I use this quite often myself, in fact I recommend making a browser search shortcut to make this easy to do.

But be wary of the results. Google provides no information I can find on how they actually determine that an image it presents as licensed for reuse is actually licensed for reuse.

This was what I found this morning when I wanted to blog about something (now I am not doing it because I am blogging about Google’s faulty search results) and the image I wanted was two robots talking to each other.

My image search, set to be filtered for images licensed for reuse was on robots talking to each other worked quite well – in fact the first image was exactly what I wanted.

This image is identified by Google as licensed for reuse. But is it?

This image is identified by Google as licensed for reuse. But is it?

I should be done- I can download it knowing and trusting google… But I like to provide attribution so I go digging to find the source of the image. The link google provides for “View Page” is actually an archive of blog posts in an Innovation category from Enterra Solutions. There looks like a lot of post thumbnails using similar style graphics.

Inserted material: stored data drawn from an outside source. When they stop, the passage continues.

-- ==== Sys2Proof/Decode.lean ====
section
/-! DEFINITION. Reading the management port's numbers: which register a word address is, which command a command
word names, both with their encoders, the header of a frame, and decodeTableWord. -/

namespace Sys2Proof

/-! ### Word addresses (12.3) -/

/-- The parameter at an offset of the pending set, 00h to 0Bh, or of the live set less 10h. -/
def paramAt : Nat → Option Param
  | 0x0 => some .policy
  | 0x1 => some .timer
  | 0x2 => some .windowStart
  | 0x3 => some .windowEnd
  | 0x4 => some .reload
  | 0x5 => some .creditMode
  | 0x6 => some .cap
  | 0x7 => some .holdLimit
  | 0x8 => some .issueLimit
  | 0x9 => some .ageLimit
  | 0xA => some .ageAction
  | 0xB => some .priority
  | _ => none

/-- The offset of a parameter in the pending set. -/
def Param.offset : Param → Nat
  | .policy => 0x0
  | .timer => 0x1
  | .windowStart => 0x2
  | .windowEnd => 0x3
  | .reload => 0x4
  | .creditMode => 0x5
  | .cap => 0x6
  | .holdLimit => 0x7
  | .issueLimit => 0x8
  | .ageLimit => 0x9
  | .ageAction => 0xA
  | .priority => 0xB

/-- The staging field at an offset from 020h. -/
def stagingAt : Nat → Option StagingField
  | 0 => some .sourceValue
  | 1 => some .sourceMask
  | 2 => some .kindFilter
  | 3 => some .pageBase
  | 4 => some .pageLimit
  | 5 => some .stream
  | _ => none

/-- The offset of a staging field from 020h. -/
def StagingField.offset : StagingField → Nat
  | .sourceValue => 0
  | .sourceMask => 1
  | .kindFilter => 2
  | .pageBase => 3
  | .pageLimit => 4
  | .stream => 5

/-- The device group, 000h to 00Fh. -/
def deviceKind : Nat → RegKind
  | 0x1 => .command
  | 0x3 => .writable (.notice .clearStyle)
  | 0x4 => .writable (.notice .threshold)
  | 0x6 => .writable .ageTap
  | 0x7 => .writable .drainLimit
  | 0x8 => .writable .handshakeLimit
  | 0x9 => .writable (.winSelect 0)
  | 0xA => .writable (.winSelect 1)
  | 0xB => .writable (.winSelect 2)
  | 0xC => .writable (.winSelect 3)
  | _ => .readOnly

/-- An offset of the block of stream n. -/
def streamKind (n : StreamId) (o : Nat) : RegKind :=
  match paramAt o with
  | some p => .writable (.pending n p)
  | none =>
    if (0x10 ≤ o ∧ o ≤ 0x1B) ∨ (0x20 ≤ o ∧ o ≤ 0x23) ∨ (0x28 ≤ o ∧ o ≤ 0x2E) then .readOnly else .unmapped

/-- An offset of the block of timer t. -/
def timerKind (t : TimerId) : Nat → RegKind
  | 2 => .writable (.frameLength t)
  | 5 => .writable (.clockSource t)
  | 6 => .writable (.syncMode t)
  | 0 | 1 | 3 | 4 => .readOnly
  | _ => .unmapped

/-- An offset of the block of notice source x. -/
def noticeKind (x : NoticeId) : Nat → RegKind
  | 0 => .writable (.cause x)
  | 1 => .writable (.notice (.enable x))
  | 2 => .writable (.notice (.level x))
  | 3 => .writable (.notice (.route x))
  | 4 => .writable (.notice (.notifyAfter x))
  | _ => .unmapped

/-- What the word at an address is (12.3). -/
def addrKind (a : WordAddr) : RegKind :=
  let n := a.toNat
  if n < 0x010 then deviceKind n
  else if n < 0x020 then .unmapped
  else if n < 0x040 then
    match stagingAt (n - 0x020) with
    | some f => .writable (.staging f)
    | none => .unmapped
  else if n < 0x0C0 then .readOnly
  else if n < 0x100 then .unmapped
  else if n < 0x500 then streamKind (Fin.ofNat 16 ((n - 0x100) / 0x40)) ((n - 0x100) % 0x40)
  else if n < 0x520 then timerKind (Fin.ofNat 4 ((n - 0x500) / 8)) ((n - 0x500) % 8)
  else if n < 0x600 then .unmapped
  else if n < 0x6C0 then noticeKind (Fin.ofNat 24 ((n - 0x600) / 8)) ((n - 0x600) % 8)
  else if n < 0x700 then .unmapped
  else if n < 0x703 then .readOnly
  else if n < 0x780 then .unmapped
  else if n < 0x78B then .readOnly
  else .unmapped

/-- The word address of a notice setting. -/
def NoticeSetting.addr : NoticeSetting → WordAddr
  | .clearStyle => 0x003#16
  | .threshold => 0x004#16
  | .enable x => BitVec.ofNat 16 (0x601 + 8 * x.val)
  | .level x => BitVec.ofNat 16 (0x602 + 8 * x.val)
  | .route x => BitVec.ofNat 16 (0x603 + 8 * x.val)
  | .notifyAfter x => BitVec.ofNat 16 (0x604 + 8 * x.val)

/-- The word address of a writable register (12.3). -/
def Reg.addr : Reg → WordAddr
  | .staging f => BitVec.ofNat 16 (0x020 + f.offset)
  | .pending n p => BitVec.ofNat 16 (0x100 + 0x40 * n.val + p.offset)
  | .frameLength t => BitVec.ofNat 16 (0x502 + 8 * t.val)
  | .clockSource t => BitVec.ofNat 16 (0x505 + 8 * t.val)
  | .syncMode t => BitVec.ofNat 16 (0x506 + 8 * t.val)
  | .winSelect w => BitVec.ofNat 16 (0x009 + w.val)
  | .notice f => f.addr
  | .cause x => BitVec.ofNat 16 (0x600 + 8 * x.val)
  | .handshakeLimit => 0x008#16
  | .ageTap => 0x006#16
  | .drainLimit => 0x007#16

/-- The word address of the command register (12.3). -/
def commandAddr : WordAddr := 0x001#16

/-! ### Command words (12.4) -/

/-- The command a word of the command register names: the code in bits 31 to 24, the operands in the low bits, bits
a command does not use ignored (R187). -/
def decodeCommand (w : Word) : Command :=
  let n := w.toNat
  match (w.extractLsb' 24 8).toNat with
  | 0x01 => .install (Fin.ofNat 32 n)
  | 0x02 => .remove (Fin.ofNat 32 n)
  | 0x03 => .applyNow (w.extractLsb' 0 16)
  | 0x04 => .discardPending (w.extractLsb' 0 16)
  | 0x05 => .streamOn (w.extractLsb' 0 16)
  | 0x06 => .streamOff (w.extractLsb' 0 16)
  | 0x07 => .timerCmd (w.extractLsb' 0 4) (w.extractLsb' 8 3)
  | 0x08 => .setMode (w.extractLsb' 0 2)
  | 0x09 => .warmReset
  | 0x0A => .snapshot (Fin.ofNat 16 n) (w.getLsbD 8)
  | _ => .unknown w

/-- The word that gives a command, with every unused bit 0 (12.4). -/
def encodeCommand : Command → Word
  | .install i => 0x01#8 ++ BitVec.ofNat 24 i.val
  | .remove i => 0x02#8 ++ BitVec.ofNat 24 i.val
  | .applyNow m => 0x03#8 ++ (0#8 ++ m)
  | .discardPending m => 0x04#8 ++ (0#8 ++ m)
  | .streamOn m => 0x05#8 ++ (0#8 ++ m)
  | .streamOff m => 0x06#8 ++ (0#8 ++ m)
  | .timerCmd m op => 0x07#8 ++ (0#13 ++ (op ++ (0#4 ++ m)))
  | .setMode c => 0x08#8 ++ (0#22 ++ c)
  | .warmReset => 0x09000000#32
  | .snapshot n c => 0x0A#8 ++ (0#15 ++ (BitVec.ofBool c ++ BitVec.ofNat 8 n.val))
  | .unknown w => w

/-- A command that some word gives: an unknown one carries a word whose code names no command. -/
def Command.wellFormed : Command → Bool
  | .unknown w => !commandCodeNamed (w.extractLsb' 24 8)
  | .install _ | .remove _ | .applyNow _ | .discardPending _ | .streamOn _ | .streamOff _ | .timerCmd _ _
  | .setMode _ | .warmReset | .snapshot _ _ => true

/-- The row of the table that a command is. -/
def Command.row : Command → Instr
  | .install i => .install i
  | .remove i => .remove i
  | .applyNow m => .applyNow m
  | .discardPending m => .discardPending m
  | .streamOn m => .streamOn m
  | .streamOff m => .streamOff m
  | .timerCmd m op =>
    match op.toNat with
    | 1 => .start m
    | 2 => .stop m
    | 3 => .restart m
    | 4 => .startRestart m
    | _ => .timerCmdUnknownOperation m op
  | .setMode c => .setMode c
  | .warmReset => .warmReset
  | .snapshot n c => .snapshot n c
  | .unknown w => .unknownCommand w

/-- The row of the table that a word written to a writable register is, for a cause register the row of the clear
style ONE_CLEARS. -/
def Reg.row : Reg → Word → Instr
  | .staging f, v => .stagingWrite f v
  | .pending n p, v => .pendingWrite n p v
  | .frameLength t, v => .frameLengthWrite t v
  | .clockSource t, v => .clockSourceWrite t v
  | .syncMode t, v => .syncModeWrite t v
  | .winSelect w, v => .winSelectWrite w v
  | .notice f, v => .noticeConfigWrite f v
  | .cause x, v => .causeClear x v
  | .handshakeLimit, v => .handshakeLimitWrite v
  | .ageTap, v => .ageTapWrite v
  | .drainLimit, v => .drainLimitWrite v

/-- The words that spell a row: the 32-bit words of the command register, by 12.4 (R187). No row of
spec/opcode_table.json has bits of its own, so no other word spells one (log 30). -/
def decodeTableWord (nbits w : Nat) : Option Instr :=
  if nbits = 32 then some (decodeCommand (BitVec.ofNat 32 w)).row else none

/-! ### Headers (12.1) -/

/-- The operation that a byte 0 names: C5h READ, CAh WRITE (R181). -/
def decodeOperation (byte : BitVec 8) : Option Operation :=
  if byte = 0xC5#8 then some .read else if byte = 0xCA#8 then some .write else none

/-- The starting word address that bytes 1 and 2 form, byte 1 its high byte (R181). -/
def Header.start (h : Header) : WordAddr := h.high ++ h.low

end Sys2Proof
end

It takes’ some scrolling, but I find the entry that actually contains the image I found on google, a post titled “Robots Talking to Each Other”.

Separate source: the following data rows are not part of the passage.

-- ==== Sys2Proof/Machine/Table.lean ====
section
/-! DEFINITION. Tables of a fixed number of like things: reading one entry, rewriting one, rewriting all. -/

namespace Sys2Proof.Machine

/-- Entry i of a table. -/
def cell {α : Type} {k : Nat} (v : Vector α k) (i : Fin k) : α := v[i]

/-- A table with entry i rewritten. -/
def updAt {α : Type} {k : Nat} (v : Vector α k) (i : Fin k) (f : α → α) : Vector α k := v.set i (f v[i])

/-- A table with every entry rewritten by its index. -/
def mapAll {α : Type} {k : Nat} (v : Vector α k) (f : Fin k → α → α) : Vector α k :=
  Vector.ofFn (fun i => f i v[i])

end Sys2Proof.Machine
end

The Enterra Solutions blog provides no attribution for the image, no link to the source. There is no indication of a creative commons or any kind of license on the page, nor any meta data in the HTML source.

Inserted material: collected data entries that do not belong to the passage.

-- ==== Sys2Proof/Machine/Timers.lean ====
section
/-! DEFINITION. The meanings of the timebase's and the timers' rows: TAP_TICK, AGE_TICK, CYCLE_EDGE, FRAME_START,
FRAME_START_DELIVERY, CASCADE_TICK. -/

namespace Sys2Proof.Machine

/-- The tick that timer t awaits, taken as an event. -/
def Ev.settleTimer (e : Ev) (t : TimerId) : Ev :=
  match (e.st.timer t).clock with
  | .tap k => if e.st.awaits k t then { st := (e.takeTap k).close, jobs := [] } else e
  | .cycle0 => e
  | .cycle1 => e
  | .cascade => e

/-- The age tick at its users, the age supervisor, the drain timer and the handshake timer: one event (R107, R119). -/
def Ev.takeAge (e : Ev) : Ev := (e.map (fun s => s.setAgeDue false)).ageTick

/-- The age tick that its users await, taken as an event. -/
def Ev.settleAge (e : Ev) : Ev := if e.st.awaitsAge then { st := e.takeAge.close, jobs := [] } else e

/-- The next period begins, after the ticks of the present one that are not yet taken: each is an event, the timers' first
(DESIGN CHOICE, log 6: the sender orders them otherwise by their own rows). -/
def Ev.nextPeriod (e : Ev) : Ev := ((List.finRange 4).foldl Ev.settleTimer e).settleAge.map State.beginPeriod

/-- A tick of tap k (R119): that of the present period where a timer awaits it, and otherwise that of the next period,
which it begins, where the tap ticks in it; no tick of the tap falls in any other (log 3). -/
def Ev.tapTick (e : Ev) (k : Tap) : Ev :=
  if e.st.awaitsTap k then e.takeTap k
  else if tapTicks (e.st.timebase + 1) k then e.nextPeriod.takeTap k
  else e

/-- An age tick (R106, R107): that of the present period where it is not yet taken, and otherwise that of the next period,
which it begins, where the age tap ticks in it (log 3). -/
def Ev.ageTickNext (e : Ev) : Ev :=
  if e.st.awaitsAge then e.takeAge
  else if tapTicks (e.st.timebase + 1) e.st.ageTap then e.nextPeriod.takeAge
  else e

/-- A rising edge of a cycle input at every timer (R122). -/
def Ev.cycleEdge (e : Ev) (pin : CyclePin) : Ev := (List.finRange 4).foldl (fun e t => e.pinEdge pin t) e

/-- The frame start of one timer where the cause can make it (R127, log 4): the tick that brings the count to the
frame length, a sync edge in a sync mode, RESTART in every state. -/
def Ev.frameStartBy (e : Ev) (t : TimerId) (cause : FrameCause) : Ev :=
  let r := e.st.timer t
  match cause with
  | .tick => if r.state = .running ∧ r.count + 1 = r.frameLength then e.frameStart t .tick else e
  | .syncEdge => if r.sync = .free then e else e.syncEdge t
  | .restart => e.frameStart t .restart

/-- A frame start made for stream n is taken there (R128). -/
def Ev.delivery (e : Ev) (t : TimerId) (n : StreamId) : Ev :=
  if (t, n) ∈ e.st.deliveries then e.map (fun s => s.deliver t n) else e

/-- A cascade tick made for timer t is taken there (R129). DESIGN CHOICE (log 26): a timer whose clock source is no
longer CASCADE loses it. -/
def Ev.cascadeTick (e : Ev) (t : TimerId) : Ev :=
  if 0 < cell e.st.cascades t then
    let e1 := e.map (fun s => s.setCascades (updAt s.cascades t (· - 1)))
    if (e.st.timer t).clock = .cascade then e1.tick t else e1
  else e

/-- TAP_TICK (R119). -/
def execTapTick (k : Tap) (s : State) : Host.Outcome State Fault Refusal := happen s (fun e => e.tapTick k)

/-- AGE_TICK (R106): a tick of the tap that the age tap selects, at the users of age ticks. -/
def execAgeTick (s : State) : Host.Outcome State Fault Refusal := happen s Ev.ageTickNext

/-- CYCLE_EDGE (R122). -/
def execCycleEdge (pin : CyclePin) (s : State) : Host.Outcome State Fault Refusal := happen s (fun e => e.cycleEdge pin)

/-- FRAME_START (R127). -/
def execFrameStart (t : TimerId) (cause : FrameCause) (s : State) : Host.Outcome State Fault Refusal :=
  happen s (fun e => e.frameStartBy t cause)

/-- FRAME_START_DELIVERY (R128). -/
def execFrameStartDelivery (t : TimerId) (n : StreamId) (s : State) : Host.Outcome State Fault Refusal :=
  happen s (fun e => e.delivery t n)

/-- CASCADE_TICK (R129). -/
def execCascadeTick (t : TimerId) (s : State) : Host.Outcome State Fault Refusal := happen s (fun e => e.cascadeTick t)

end Sys2Proof.Machine
end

There is no license for reuse of the image.

But Google has their butt covered. Way at the bottom of the result screen that shows the image is a small statement in tiny grey text:

Images may be subject to copyright


Even if we say this image is licensed for reuse, heck, we might be wrong, so it’s your fault if you get in trouble. Good luck with that.

But hey, right next to that is a Send Feedback link. Maybe they listen to problem reports and take corrective action. Maybe the moon is made of cheddar cheese.

So I can let them know there is a problem…

Hi Google, just want to let you know of a mistake.

Hi Google, just want to let you know of a mistake.

This is pretty neat, after clicking the highlight button, you can indicate the areas of the page you are reporting on. I like that.

Ok Google you asked where the problems are- it's on "licensed for reuse", the image, and the button (behind the box) that reads "view page"

Ok Google you asked where the problems are- it’s on “licensed for reuse”, the image, and the button (behind the box) that reads “view page”

I then explain it a bit more clearly in the problem report form:

Just to make it clear, Google,  I can explain that the image you said was licensed for reuse is not. Got it?

Just to make it clear, Google, I can explain that the image you said was licensed for reuse is not. Got it?

Wow, maybe they are really going to deal with this? They might fix this problem (and how about the millions or more of other likely mis-identified licensed images??)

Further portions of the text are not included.